↓

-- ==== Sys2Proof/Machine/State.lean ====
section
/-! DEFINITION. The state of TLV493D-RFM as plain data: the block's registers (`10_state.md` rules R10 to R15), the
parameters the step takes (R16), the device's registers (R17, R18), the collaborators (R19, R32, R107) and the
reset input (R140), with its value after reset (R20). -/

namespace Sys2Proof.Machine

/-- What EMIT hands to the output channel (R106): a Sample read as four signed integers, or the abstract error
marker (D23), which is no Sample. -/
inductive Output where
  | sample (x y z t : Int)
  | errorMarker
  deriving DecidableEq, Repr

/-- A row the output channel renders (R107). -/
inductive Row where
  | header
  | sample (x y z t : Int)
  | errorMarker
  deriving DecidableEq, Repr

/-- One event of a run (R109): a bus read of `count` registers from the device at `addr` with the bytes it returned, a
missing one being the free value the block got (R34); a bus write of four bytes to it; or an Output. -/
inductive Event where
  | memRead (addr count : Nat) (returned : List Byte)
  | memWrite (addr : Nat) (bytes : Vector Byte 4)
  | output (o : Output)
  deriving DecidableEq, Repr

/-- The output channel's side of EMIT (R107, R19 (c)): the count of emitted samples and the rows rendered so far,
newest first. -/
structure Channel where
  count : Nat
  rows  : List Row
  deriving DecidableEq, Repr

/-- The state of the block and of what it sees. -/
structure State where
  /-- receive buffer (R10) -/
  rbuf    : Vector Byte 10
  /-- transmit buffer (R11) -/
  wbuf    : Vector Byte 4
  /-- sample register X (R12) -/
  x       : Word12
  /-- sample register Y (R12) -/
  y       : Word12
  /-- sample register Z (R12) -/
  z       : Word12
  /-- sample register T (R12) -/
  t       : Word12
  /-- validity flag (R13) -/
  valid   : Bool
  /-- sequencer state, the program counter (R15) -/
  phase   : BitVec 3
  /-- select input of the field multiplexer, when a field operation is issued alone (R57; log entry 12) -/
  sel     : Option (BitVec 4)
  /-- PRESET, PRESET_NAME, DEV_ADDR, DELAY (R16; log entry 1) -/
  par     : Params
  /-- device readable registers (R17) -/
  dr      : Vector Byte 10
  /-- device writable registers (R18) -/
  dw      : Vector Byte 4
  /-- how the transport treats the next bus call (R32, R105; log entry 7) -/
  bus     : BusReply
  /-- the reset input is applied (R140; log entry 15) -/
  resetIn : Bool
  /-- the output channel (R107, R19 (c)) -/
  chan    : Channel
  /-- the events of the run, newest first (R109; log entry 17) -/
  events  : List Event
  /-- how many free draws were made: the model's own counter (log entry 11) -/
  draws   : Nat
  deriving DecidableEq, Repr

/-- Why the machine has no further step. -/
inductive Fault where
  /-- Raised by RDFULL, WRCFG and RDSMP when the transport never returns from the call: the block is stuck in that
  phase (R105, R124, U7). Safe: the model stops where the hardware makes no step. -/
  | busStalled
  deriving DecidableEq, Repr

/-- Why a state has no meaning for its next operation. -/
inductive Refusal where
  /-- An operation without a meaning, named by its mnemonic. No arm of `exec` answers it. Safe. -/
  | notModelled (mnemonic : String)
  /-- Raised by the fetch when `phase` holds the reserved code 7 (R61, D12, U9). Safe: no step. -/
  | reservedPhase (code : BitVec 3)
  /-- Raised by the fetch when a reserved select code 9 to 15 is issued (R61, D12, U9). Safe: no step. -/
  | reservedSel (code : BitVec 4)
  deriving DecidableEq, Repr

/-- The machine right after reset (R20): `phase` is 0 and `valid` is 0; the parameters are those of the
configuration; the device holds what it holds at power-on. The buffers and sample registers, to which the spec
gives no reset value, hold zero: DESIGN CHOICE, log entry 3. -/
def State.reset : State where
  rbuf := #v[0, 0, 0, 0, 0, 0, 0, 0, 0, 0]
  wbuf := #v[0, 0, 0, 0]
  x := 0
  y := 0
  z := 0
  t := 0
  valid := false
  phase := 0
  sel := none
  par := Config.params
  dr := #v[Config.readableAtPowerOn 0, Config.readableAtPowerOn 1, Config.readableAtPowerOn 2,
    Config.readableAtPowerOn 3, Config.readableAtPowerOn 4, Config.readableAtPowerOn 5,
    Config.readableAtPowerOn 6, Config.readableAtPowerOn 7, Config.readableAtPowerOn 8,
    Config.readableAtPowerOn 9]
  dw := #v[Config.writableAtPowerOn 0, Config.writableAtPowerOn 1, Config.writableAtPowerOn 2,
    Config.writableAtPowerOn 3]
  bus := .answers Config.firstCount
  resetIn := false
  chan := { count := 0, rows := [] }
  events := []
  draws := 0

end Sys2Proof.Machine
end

↑
↓

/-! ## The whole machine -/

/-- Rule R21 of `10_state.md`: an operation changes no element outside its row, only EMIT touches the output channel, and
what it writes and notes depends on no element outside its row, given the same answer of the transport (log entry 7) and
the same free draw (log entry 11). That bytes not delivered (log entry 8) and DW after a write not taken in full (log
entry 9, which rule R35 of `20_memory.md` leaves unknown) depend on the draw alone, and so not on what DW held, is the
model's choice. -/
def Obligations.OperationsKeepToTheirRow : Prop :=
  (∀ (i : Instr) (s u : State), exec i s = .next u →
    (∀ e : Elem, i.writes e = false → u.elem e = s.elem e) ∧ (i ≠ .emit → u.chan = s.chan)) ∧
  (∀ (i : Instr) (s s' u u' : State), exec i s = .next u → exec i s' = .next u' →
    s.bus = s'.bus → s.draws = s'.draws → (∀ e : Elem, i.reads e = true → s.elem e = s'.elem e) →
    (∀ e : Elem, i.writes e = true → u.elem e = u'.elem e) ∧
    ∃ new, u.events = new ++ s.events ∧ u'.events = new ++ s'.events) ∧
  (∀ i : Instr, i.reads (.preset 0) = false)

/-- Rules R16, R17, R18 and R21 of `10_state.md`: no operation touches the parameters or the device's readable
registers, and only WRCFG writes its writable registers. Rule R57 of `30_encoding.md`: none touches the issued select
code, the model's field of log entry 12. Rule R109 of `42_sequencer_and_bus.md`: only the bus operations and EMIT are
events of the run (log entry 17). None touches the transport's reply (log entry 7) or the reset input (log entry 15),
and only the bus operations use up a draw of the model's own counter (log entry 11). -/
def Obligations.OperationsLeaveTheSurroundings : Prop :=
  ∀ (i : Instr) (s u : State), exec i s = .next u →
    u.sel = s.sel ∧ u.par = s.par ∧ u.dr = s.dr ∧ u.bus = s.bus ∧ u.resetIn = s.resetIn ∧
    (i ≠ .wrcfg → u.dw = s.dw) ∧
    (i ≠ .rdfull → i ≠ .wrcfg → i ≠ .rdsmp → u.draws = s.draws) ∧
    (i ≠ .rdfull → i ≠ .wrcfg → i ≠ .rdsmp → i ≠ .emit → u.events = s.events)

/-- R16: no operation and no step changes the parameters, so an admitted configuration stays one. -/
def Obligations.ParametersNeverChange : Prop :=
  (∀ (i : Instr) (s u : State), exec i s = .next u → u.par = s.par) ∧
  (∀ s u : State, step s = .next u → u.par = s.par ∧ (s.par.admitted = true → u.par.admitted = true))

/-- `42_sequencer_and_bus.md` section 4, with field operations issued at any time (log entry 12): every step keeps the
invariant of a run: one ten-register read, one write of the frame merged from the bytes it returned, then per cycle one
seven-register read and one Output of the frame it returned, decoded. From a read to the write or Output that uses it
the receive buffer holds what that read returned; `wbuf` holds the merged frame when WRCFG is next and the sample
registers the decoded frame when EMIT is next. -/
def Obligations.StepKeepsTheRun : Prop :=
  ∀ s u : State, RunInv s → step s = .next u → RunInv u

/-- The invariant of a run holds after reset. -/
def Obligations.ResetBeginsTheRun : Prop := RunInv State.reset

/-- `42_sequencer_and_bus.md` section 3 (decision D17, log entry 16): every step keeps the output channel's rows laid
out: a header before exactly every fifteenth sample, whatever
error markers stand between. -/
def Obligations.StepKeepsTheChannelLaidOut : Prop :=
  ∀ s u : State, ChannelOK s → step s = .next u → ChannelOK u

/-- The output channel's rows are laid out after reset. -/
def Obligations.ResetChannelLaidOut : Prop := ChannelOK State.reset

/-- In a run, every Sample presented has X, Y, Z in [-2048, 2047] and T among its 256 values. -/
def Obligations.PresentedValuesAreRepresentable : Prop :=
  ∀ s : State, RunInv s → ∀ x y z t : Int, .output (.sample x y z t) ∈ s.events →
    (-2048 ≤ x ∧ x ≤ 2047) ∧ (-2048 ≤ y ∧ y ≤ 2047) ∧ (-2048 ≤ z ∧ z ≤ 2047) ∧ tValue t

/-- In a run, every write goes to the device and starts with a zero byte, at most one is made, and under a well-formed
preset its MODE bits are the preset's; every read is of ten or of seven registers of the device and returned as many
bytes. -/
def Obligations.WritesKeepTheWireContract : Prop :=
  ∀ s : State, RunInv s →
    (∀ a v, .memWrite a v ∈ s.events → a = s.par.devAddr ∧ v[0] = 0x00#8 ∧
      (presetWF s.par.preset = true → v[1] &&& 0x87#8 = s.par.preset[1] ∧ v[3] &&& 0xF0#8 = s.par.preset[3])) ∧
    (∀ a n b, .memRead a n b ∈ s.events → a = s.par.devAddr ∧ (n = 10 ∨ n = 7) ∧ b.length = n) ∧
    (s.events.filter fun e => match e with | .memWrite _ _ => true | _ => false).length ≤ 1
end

↑

* [Directions for this task]: If a line in the data above holds the string "counter", copy it.

* [Answer space]:
  /-- sequencer state, the program counter (R15) -/
  /-- how many free draws were made: the model's own counter (log entry 11) -/
and only the bus operations use up a draw of the model's own counter (log entry 11). -/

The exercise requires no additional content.